● Source data
/-- The data of a read for a slot that was armed anew is counted and discarded. -/
theorem exec_read_stale (stale : (getSlot (getCore s core) i).gen ≠ gen) : ∃ t, exec (.memoryReadResponse tag .ok .ok data) s = .next t ∧
    sameMemory s t ∧ t.phys = s.phys ∧ (getCore t core).cancelled = satAdd (getCore s core).cancelled 1 := by
  have answered := answered_releaseReq (inBreath s) core tag.toNat
  have cores := congrArg State.cores answered.frame
  rw [exec_memoryReadResponse hup, readResponse_stream (s := inBreath s) req read owner,
    readLands_stale (s := releaseReq (inBreath s) tag.toNat) (by rw [getCore_congr cores]; exact stale)]
  have filled := answered_fillLine answered r.addr ctx
  generalize fillLine (releaseReq (inBreath s) tag.toNat) core r.addr ctx = u at filled
  obtain ⟨frame, -⟩ := filled
  have core_ : getCore u core = getCore s core := getCore_congr (congrArg State.cores frame) core
  have counted_ : getCore (countDiscarded u core) core = { getCore s core with cancelled := satAdd (getCore s core).cancelled 1 } := by
    rw [countDiscarded, getCore_modCore_same, core_]
  have fed := fedIdle_feedCore (s := countDiscarded u core) (fun k => by rw [counted_]; exact idle k)
  generalize feedCore (countDiscarded u core) core = t at fed
  refine ⟨keepOuter s t, rfl, fun a => ?_, ?_, ?_⟩
  · have bytes : t.mem.bytes = s.mem.bytes := fed.bytes.trans (congrArg (fun u => u.mem.bytes) frame)
    exact congrArg (tget 0 · a) bytes
  · exact fed.phys.trans (show u.phys = s.phys from (congrArg State.phys frame).trans rfl)
  · exact fed.cancelled.trans (congrArg Core.cancelled counted_)

/-- The data of a demand read lands; with its last part the slot is DONE. -/
theorem exec_read_lands {p : Nat} (active : (getSlot (getCore s core) i).st = 1) (current : (getSlot (getCore s core) i).gen = gen)
    (plain : sdCount (getSlot (getCore s core) i).desc = false) (served : physOf s core = some p) (fits : r.pa % 256 + r.len ≤ 256)
    (verifies : (getSlot (getCore s core) i).left ≤ 1 → ∀ k, findTask s core (i / 4) = some k →
      ∃ n, verifyMixed (inBreath s) k.ctx ((getSlot (getCore s core) i).cold ++ [(r.addr, r.len)]) = .ok (.fine n)) :
    ∃ t, exec (.memoryReadResponse tag .ok .ok data) s = .next t ∧ sameMemory s t ∧
      (getSlot (getCore t core) i).landed = (getSlot (getCore s core) i).landed + 1 ∧
      (getSlot (getCore t core) i).left = (getSlot (getCore s core) i).left - 1 ∧
      (getSlot (getCore t core) i).st = (if (getSlot (getCore s core) i).left ≤ 1 then 2 else 1) ∧
      ∀ k, k < r.len → (tget 0 (tget {} t.phys p).scratch (sp + k)).toNat = data.toNat / 2 ^ (8 * (r.pa % 256 + k)) % 256 := by
  have answered := answered_releaseReq (inBreath s) core tag.toNat
  have cores := congrArg State.cores answered.frame
  have slot_ : getSlot (getCore (releaseReq (inBreath s) tag.toNat) core) i = getSlot (getCore s core) i := by rw [getCore_congr cores]; rfl
  rw [exec_memoryReadResponse hup, readResponse_stream (s := inBreath s) req read owner,
    readLands_lands (s := releaseReq (inBreath s) tag.toNat) ((congrArg StreamSlot.st slot_).trans active)
      ((congrArg StreamSlot.gen slot_).trans current)]
  have filled := answered_fillLine answered r.addr ctx
  generalize fillLine (releaseReq (inBreath s) tag.toNat) core r.addr ctx = u at filled
  have len : (toLE 256 data.toNat).length = 256 := SequenceSelect.length_toLE ..
  have bsLen : (((toLE 256 data.toNat).drop (r.pa % 256)).take r.len).length = r.len := by rw [List.length_take, List.length_drop, len]; omega
  obtain ⟨w, part, lands⟩ := landPart_lands (r := r) (sp := sp) (ctx := ctx) filled served plain
    (bs := ((toLE 256 data.toNat).drop (r.pa % 256)).take r.len) (by rw [bsLen]; omega)
  rw [lands]
  obtain ⟨reads, pg, tasks, waits, ⟨got, slot⟩, bytes⟩ := part
  have todo : (getSlot (getCore s core) i).todo = [] := idle i
  generalize hv : getSlot (getCore s core) i = v at *
  change getSlot (getCore w core) i = settled (counted { warmed r (getSlot (getCore s core) i) with got := got }) at slot
  rw [hv] at slot
  have done : (getSlot (getCore w core) i).left = v.left - 1 ∧ (getSlot (getCore w core) i).landed = v.landed + 1 ∧
      (getSlot (getCore w core) i).cold = v.cold ++ [(r.addr, r.len)] ∧ (getSlot (getCore w core) i).st = (if v.left ≤ 1 then 2 else 1) := by
    rw [slot, settled]
    have cond : ((counted { warmed r v with got := got }).st = 1 && (counted { warmed r v with got := got }).todo.isEmpty &&
        (counted { warmed r v with got := got }).left = 0) = decide (v.left ≤ 1) := by
      show (decide (v.st = 1) && v.todo.isEmpty && decide (v.left - 1 = 0)) = _
      rw [active, todo]
      simp only [decide_true, List.isEmpty_nil, Bool.true_and]
      exact decide_eq_decide.mpr (by omega)
    rw [cond]
    by_cases last : v.left ≤ 1
    · rw [if_pos (decide_eq_true last), if_pos last]
      exact ⟨rfl, rfl, rfl, rfl⟩
    · rw [if_neg (by rw [decide_eq_false last]; decide), if_neg last]
      exact ⟨rfl, rfl, rfl, active⟩
  obtain ⟨left, landed_, cold, st⟩ := done
  obtain ⟨str, verified⟩ := streamVerify_fine (s := w) (core := core) (i := i) fun k on finished => by
    rw [cold, verifyMixed_alike _ reads pg]
    refine verifies ?_ k ?_
    · by_contra more
      rw [st, if_neg more] at finished
      cases finished
    · rw [findTask, ← show w.tasks = s.tasks from tasks]
      exact on
  rw [verified]
  have fed := fedIdle_feedCore (core := core) (s := { w with str := str }) (waits idle)
  have same := fed.slots i fun due => by
    obtain ⟨act, none_⟩ := due
    have act' : (getSlot (getCore w core) i).st = 1 := act
    have none' : (getSlot (getCore w core) i).left = 0 := none_
    rw [left] at none'
    rw [st, if_pos (by omega)] at act'
    cases act'
  change getSlot (getCore (feedCore { w with str := str } core) core) i = getSlot (getCore w core) i at same
  have phys := fed.phys
  have memBytes := fed.bytes
  generalize feedCore { w with str := str } core = t at same phys memBytes
  refine ⟨keepOuter s t, rfl, fun a => ?_, ?_, ?_, ?_, fun k h => ?_⟩
  · have kept : t.mem.bytes = s.mem.bytes := memBytes.trans (show w.mem.bytes = s.mem.bytes from (congrArg MemSide.bytes reads.mem).trans rfl)
    exact congrArg (tget 0 · a) kept
  · exact (congrArg StreamSlot.landed same).trans landed_
  · exact (congrArg StreamSlot.left same).trans left
  · exact (congrArg StreamSlot.st same).trans st
  · have here := bytes k (by rw [bsLen]; exact h)
    show (tget 0 (tget {} t.phys p).scratch (sp + k)).toNat = _
    rw [phys]
    refine (congrArg BitVec.toNat here).trans ?_
    rw [← getD_toLE 256 data.toNat (k := r.pa % 256 + k) (by omega)]
    simp only [List.getD_eq_getElem?_getD, List.getElem?_take, h, if_true, List.getElem?_drop]

end

/-- Settles O37: an arming is refused, undefined, or issues what it can (`exec_streamArm_arms`); an answer lands or is discarded. -/
theorem streamsAreArmedAndAnswered : Obligations.StreamsAreArmedAndAnswered := by
  refine ⟨fun s core i d hup small => ⟨fun none_ => ?_, fun k on idle clean => ⟨fun refused => ?_, fun legal may => ⟨?_, fun waits => ?_⟩⟩,
    fun k on bad alone it found => exec_streamArm_undefined hup on small bad alone found⟩,
    fun s tag r core i sp p gen ctx data hup _ _ req read owner idle => ⟨fun active current plain served fits verifies => ?_, fun stale => ?_⟩⟩
  · rw [exec_streamArm hup, streamArm_noTask (s := inBreath s) none_]
    rfl
  · rw [exec_streamArm hup, streamArm_refused (s := inBreath s) on small idle clean refused]
    rfl
  · exact exec_streamArm_arms hup on small idle clean legal may
  · have slot := getSlot_armedAt (inBreath s) core i d
    exact ⟨_, exec_streamArm_waits hup on small idle clean legal may waits, rfl, congrArg StreamSlot.st slot, congrArg StreamSlot.todo slot,
      congrArg StreamSlot.landed slot⟩
  · exact exec_read_lands hup req read owner idle active current plain served fits verifies
  · exact exec_read_stale hup req read owner idle stale

end Sys2Proof.Proofs.StreamArms

/-! The drain of a task that writes its rows, and the items of the Row Engine (chapters 6 and 12, R125 to R136, R163, R264). -/

namespace Sys2Proof.Proofs.RowDrains

open Sys2Proof Sys2Proof.Machine Sys2Proof.Safety Sys2Proof.Laws Sys2Proof.Proofs.RegisterWrites Sys2Proof.Proofs.LinkPort
  Sys2Proof.Proofs.BellRecord Sys2Proof.Proofs.ItemLaws Sys2Proof.Proofs.ItemLists Sys2Proof.Proofs.Aborts Sys2Proof.Proofs.Accesses
  Sys2Proof.Proofs.WindowsOpen Sys2Proof.Proofs.PartTasks Sys2Proof.Proofs.Dispatches Sys2Proof.Proofs.Drains

/-! ### The requests of a drain -/

/-- Requests, whatever tags they hold. -/
def untagged (rs : List Req) : List Req := rs.map (fun r => { r with tag := none })

/-- The requests of a drain's blocks. -/
def drainReqs (k : Task) (bs : List (DrainOut × W64 × Nat × List Byte)) : List Req :=
  bs.map (fun b => writeReq b.1.owner b.1.pool (some k.thread) k.ctx b.2)

theorem issueReqs_frame (l : List Req) (s : State) : ∃ rs, l.foldl issueReq s = { s with mem := { s.mem with reqs := rs } } ∧
    untagged rs = untagged s.mem.reqs ++ untagged l := by
  induction l generalizing s with
  | nil => exact ⟨s.mem.reqs, rfl, (List.append_nil _).symm⟩
  | cons r l ih =>
    obtain ⟨rs, frame, reqs⟩ := ih (issueReq s r)
    refine ⟨rs, frame, reqs.trans ?_⟩
    show untagged (s.mem.reqs ++ [{ r with tag := freeTag s r }]) ++ untagged l = untagged s.mem.reqs ++ untagged (r :: l)
    simp only [untagged, List.map_append, List.map_cons, List.map_nil, List.append_assoc, List.singleton_append]

/-- A slot whose write stream has issued its requests. -/
def slotIssued (bs : List (DrainOut × W64 × Nat × List Byte)) (j : Nat) (v : StreamSlot) : StreamSlot :=
  if v.st = 1 && v.kind = 2 then
    { v with todo := [], left := v.left + (bs.filter (fun b => match b.1.owner with
        | .drain _ i _ _ _ => i = j
        | _ => false)).length }
  else v

theorem modSlots_frame (k : Task) (f : Nat → StreamSlot → StreamSlot) (l : List Nat) (s : State) : ∃ cores,
    l.foldl (fun st j => modSlot st k.core (4 * k.thread + j) (f (4 * k.thread + j))) s = { s with cores := cores } := by
  induction l generalizing s with
  | nil => exact ⟨s.cores, rfl⟩
  | cons j l ih =>
    obtain ⟨cores, frame⟩ := ih (modSlot s k.core (4 * k.thread + j) (f (4 * k.thread + j)))
    exact ⟨cores, frame⟩

theorem drainIssue_frame (s : State) (k : Task) (bs : List (DrainOut × W64 × Nat × List Byte)) :
    ∃ cores rs, drainIssue s k bs = { s with cores := cores, mem := { s.mem with reqs := rs } } ∧
      untagged rs = untagged s.mem.reqs ++ drainReqs k bs := by
  have fold : ∀ u : State, bs.foldl (fun st b => issueReq st (writeReq b.1.owner b.1.pool (some k.thread) k.ctx b.2)) u =
      (drainReqs k bs).foldl issueReq u := fun u => by rw [drainReqs, List.foldl_map]
  have same : untagged (drainReqs k bs) = drainReqs k bs := by
    rw [untagged, drainReqs, List.map_map]
    rfl
  have eq : drainIssue s k bs = (drainReqs k bs).foldl issueReq
      ((List.range 4).foldl (fun st j => modSlot st k.core (4 * k.thread + j) (slotIssued bs (4 * k.thread + j))) s) := fold _
  obtain ⟨cores, frame⟩ := modSlots_frame k (slotIssued bs) (List.range 4) s
  rw [eq, frame]
  obtain ⟨rs, issued, reqs⟩ := issueReqs_frame (drainReqs k bs) { s with cores := cores }
  exact ⟨cores, rs, issued, reqs.trans (by rw [same])⟩

/-! ### A drain whose writes all translate (R264) -/

/-- The item after its drain. -/
def afterDrain (s : State) (k : Task) (outs : List Out) (step : Item → Item) (last : Bool) (i : Item) : Item :=
  { step i with written := (step i).written ++ drainAll s k outs, issued := last }

/-- s with a drain's requests out and its task gone. -/
def drainGone (s : State) (k : Task) (outs : List Out) (step : Item → Item) (last : Bool) (bs : List (DrainOut × W64 × Nat × List Byte)) : State :=
  modItem (endTask (drainIssue s k bs) k.core k.thread) k.q k.idx (afterDrain s k outs step last)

● Exercise requirements
Find the line with "translate (R264) -/" in the data above. Restate it and all later lines word for word, ending with the last line.

● Exercise solution
/-! ### A drain whose writes all translate (R264) -/

/-- The item after its drain. -/
def afterDrain (s : State) (k : Task) (outs : List Out) (step : Item → Item) (last : Bool) (i : Item) : Item :=
  { step i with written := (step i).written ++ drainAll s k outs, issued := last }

/-- s with a drain's requests out and its task gone. -/
def drainGone (s : State) (k : Task) (outs : List Out) (step : Item → Item) (last : Bool) (bs : List (DrainOut × W64 × Nat × List Byte)) : State :=
  modItem (endTask (drainIssue s k bs) k.core k.thread) k.q k.idx (afterDrain s k outs step last)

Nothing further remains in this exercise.